[CRITIQUE] : The Third Murder
Réalisateur : Kore-Eda Hirokazu
Acteurs : Masaharu Fukuyama, Koji Yakusho, Suzu Hirose,...
Distributeur : Le Pacte
Budget : -
Genre : Drame, Policier.
Nationalité : Japonais.
Durée : 2h05min.
Synopsis :
Le grand avocat Shigemori est chargé de défendre Misumi, accusé de vol et d’assassinat. Ce dernier a déjà purgé une peine de prison pour meurtre 30 ans auparavant. Les chances pour Shigemori de gagner ce procès semblent minces, d’autant que Misumi a avoué son crime, malgré la peine de mort qui l’attend s’il est condamné.
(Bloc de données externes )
-- ==== Sys2Proof/Proofs/RoundTrip.lean ====
section
/-! SUPPORT. Encoding and decoding are inverse: the fields of a valid frame are read back, the opcode map names the
class a frame was built for, and each port's word decodes to its instruction (30_encoding R36 to R45). -/

namespace Sys2Proof

open Sys2Proof.Machine

/-! The opcode map on the frames of each row (30_encoding R39, R40). -/

@[simp] theorem opcode_validFrame (op : Byte) (p : BitVec 16) (r5 r6 r7 : Byte) :
    opcode (validFrame op p r5 r6 r7) = op := rfl

/-- A valid frame carries its terminator and its own sum. -/
@[simp] theorem valid_validFrame (op : Byte) (p : BitVec 16) (r5 r6 r7 : Byte) :
    valid (validFrame op p r5 r6 r7) = true :=
  (valid_iff _).2 ⟨rfl, rfl⟩

theorem classify_validFrame_opCo2 (p : BitVec 16) (r5 r6 r7 : Byte) :
    classify (validFrame opCo2 p r5 r6 r7) = .co2 p r5 r6 r7 := by
  rw [classify, if_pos (valid_validFrame ..), if_pos (opcode_validFrame ..), payload_validFrame]
  rfl

theorem classify_validFrame_opTemp (p : BitVec 16) (r5 r6 r7 : Byte) :
    classify (validFrame opTemp p r5 r6 r7) = .temp p r5 r6 r7 := by
  have hne : ¬ opcode (validFrame opTemp p r5 r6 r7) = opCo2 := by rw [opcode_validFrame]; decide
  rw [classify, if_pos (valid_validFrame ..), if_neg hne, if_pos (opcode_validFrame ..), payload_validFrame]
  rfl

theorem classify_validFrame_of_unrecognized {op : Byte} (h : unrecognized op = true) (p : BitVec 16)
    (r5 r6 r7 : Byte) : classify (validFrame op p r5 r6 r7) = .noread op p r5 r6 r7 := by
  obtain ⟨hnotCo2, hnotTemp⟩ : op ≠ opCo2 ∧ op ≠ opTemp := by simpa [unrecognized] using h
  rw [classify, if_pos (valid_validFrame ..), opcode_validFrame, if_neg hnotCo2, if_neg hnotTemp, payload_validFrame]
  rfl

theorem classify_of_invalid {out : Lanes Byte} (h : valid out = false) : classify out = .badframe out := by
  simp [classify, h]

/-! The word of eight bytes at each frame port. -/

@[simp] theorem decode_out (out : Lanes Byte) : decode ⟨.out, out.toList⟩ = .ok (classify out) := rfl

@[simp] theorem decode_frameIn (raw : Lanes Byte) : decode ⟨.frameIn, raw.toList⟩ = .ok (.frame (word64 raw)) := rfl

@[simp] theorem decode_plain (plain : Lanes Byte) : decode ⟨.plain, plain.toList⟩ = .ok (.framePlain (word64 plain)) :=
  rfl

/-- Settles O1, row by row: a DecryptedFrame row's word is its frame, whose class is the row; the word of FRAME and of
FRAME.PLAIN packs back to its operand (`word64_bytes8`); a control word is one fixed byte; a datapath row has none. -/
theorem decodeOfEncodeIsTheInstruction : Obligations.DecodeOfEncodeIsTheInstruction := by
  intro i l hwf henc
  cases i with
  | co2 p r5 r6 r7 => cases henc; rw [decode_out, classify_validFrame_opCo2]
  | temp p r5 r6 r7 => cases henc; rw [decode_out, classify_validFrame_opTemp]
  | noread op p r5 r6 r7 => cases henc; rw [decode_out, classify_validFrame_of_unrecognized hwf]
  | badframe out =>
    cases henc
    have hinvalid : valid out = false := by simpa [Instr.wellFormed] using hwf
    rw [decode_out, classify_of_invalid hinvalid]
  | frame w => cases henc; rw [decode_frameIn, word64_bytes8]
  | framePlain w => cases henc; rw [decode_plain, word64_bytes8]
  | reset | handshake | yield => cases henc; rfl
  | permute | xorkey | rotate | adjust | subtract | deobfuscate | sum | termOk | sumOk | valid | dispatch => cases henc

/-- The opcode map answers a well-formed instruction whose frame is the one it was given: a valid frame is built again
from its opcode, payload and reserved bytes (`validFrame_of_valid`). -/
theorem classify_wellFormed_encode (out : Lanes Byte) :
    (classify out).wellFormed = true ∧ encode (classify out) = some ⟨.out, out.toList⟩ := by
  obtain ⟨hv, hc⟩ | ⟨hv, hop, hc⟩ | ⟨hv, hop, hc⟩ | ⟨hv, hop, hc⟩ := classify_cases out
  · simp [hc, Instr.wellFormed, hv, encode]
  · rw [hc, encode, ← hop, validFrame_of_valid out hv]
    exact ⟨rfl, rfl⟩
  · rw [hc, encode, ← hop, validFrame_of_valid out hv]
    exact ⟨rfl, rfl⟩
  · rw [hc, encode, validFrame_of_valid out hv]
    exact ⟨hop, rfl⟩

/-- Settles O2, over the answers of `decode_cases`: eight packed bytes unpack to themselves (`bytes8_word64`), and a
DecryptedFrame's class has the frame's word (`classify_wellFormed_encode`). -/
theorem encodeOfDecodeIsTheWord : Obligations.EncodeOfDecodeIsTheWord := by
  intro l i hdec
  obtain ⟨raw, rfl, rfl⟩ | ⟨plain, rfl, rfl⟩ | ⟨out, rfl, rfl⟩ | ⟨rfl, rfl⟩ | ⟨rfl, rfl⟩ | ⟨rfl, rfl⟩ :=
    decode_cases hdec
  · exact ⟨rfl, by rw [encode, bytes8_word64]⟩
  · exact ⟨rfl, by rw [encode, bytes8_word64]⟩
  · exact classify_wellFormed_encode out
  · exact ⟨rfl, rfl⟩
  · exact ⟨rfl, rfl⟩
  · exact ⟨rfl, rfl⟩

end Sys2Proof
end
Pourtant, au fil de l’enquête et des témoignages, Shigemori commence à douter de la culpabilité de son client.
Critique :
Thriller psychologique autant déroutant que puissant et captivant, avec #TheThirdMurder, l'immense Kore-Eda Hirokazu croque une satire froide et crue de la justice manichéenne japonaise tout en nourissant son étude fascinante sur la nature particulière de l'âme humaine. Magistral pic.twitter.com/z06v9doFTn— FuckingCinephiles (@FuckCinephiles) 10 avril 2018
Si depuis le sublime Nobody Knows, le metteur en scène nippon Kore-Eda Hirokazu faisait partie des cinéastes asiatiques que je suivais avec un intérêt certain, c'est véritablement avec le prodigieux I Wish, que celui-ci a réellement su conquérir pour de bon, mon cœur dur - mais fragile également - de cinéphile endurci.
Narrant la bouleversante histoire de deux frères séparés par le divorce de leurs parents, et qui faisaient tout pour se retrouver, le film s'imposait comme l'une des grosses claques de l'année ciné 2011, mais surtout comme l'un des plus beaux films sur l'enfance depuis très, très longtemps.
S'affirmant, logiquement, comme l'un des seuls metteurs en scènescapable aujourd'hui, de filmer avec grâce, l'insouciance - souvent bafouée et violée par la dureté de la vie - de l'enfance, le voilà qu'il nous reviennent en ce riche début d'année ciné 2018, deux ans après le foudroyant Après la Tempête, avec une nouvelle oeuvre coup de poing : The Third Murder, qui lui fait quitter (pour un temps ?) les drames familiaux pour le terrain plus tortueux du thriller psychologique complexe...
En reprenant bon nombre de ces questionnements chers (les notions de rédemption, de culpabilité et de sacrifice en tête), Kore-Eda transcende le simple - en apparence - statut de drame judiciaire de son dernier long pour en faire un formidable et passionnant thriller se jouant autant de son spectateur (malgré une introduction qui ne laissait aucune place au doute) que de ses personnages, pour mieux remettre en cause le fonctionnement froid d'une justice manichéenne qui n'a parfois que faire de la vérité, autant que pour nourrir son étude fascinante sur la nature particulière de l'âme humaine.
Jamais juge ni bourreau, d'une limpidité et d'une simplicité percutantes, magnifiant les passages obligés du genre avec une maestria sans bornes, Kore-Eda s'échine d'autant plus par la force d'un script en béton armé, à croquer une étude de personnage poignante d'une densité affolante, d'une retenue et d'un tact salvateur; le tout porté par un casting au naturel indécent (le trio Masaharu Fukuyama, Koji Yakusho et Suzu Hirose est grandiose).
Captivant, élégant, juste et à la mise en scène épurée, The Third Murder est une première incursion royale dans le cinéma de genre, pour un cinéaste décidémment capable de tout, mais surtout (et avant tout) du meilleur.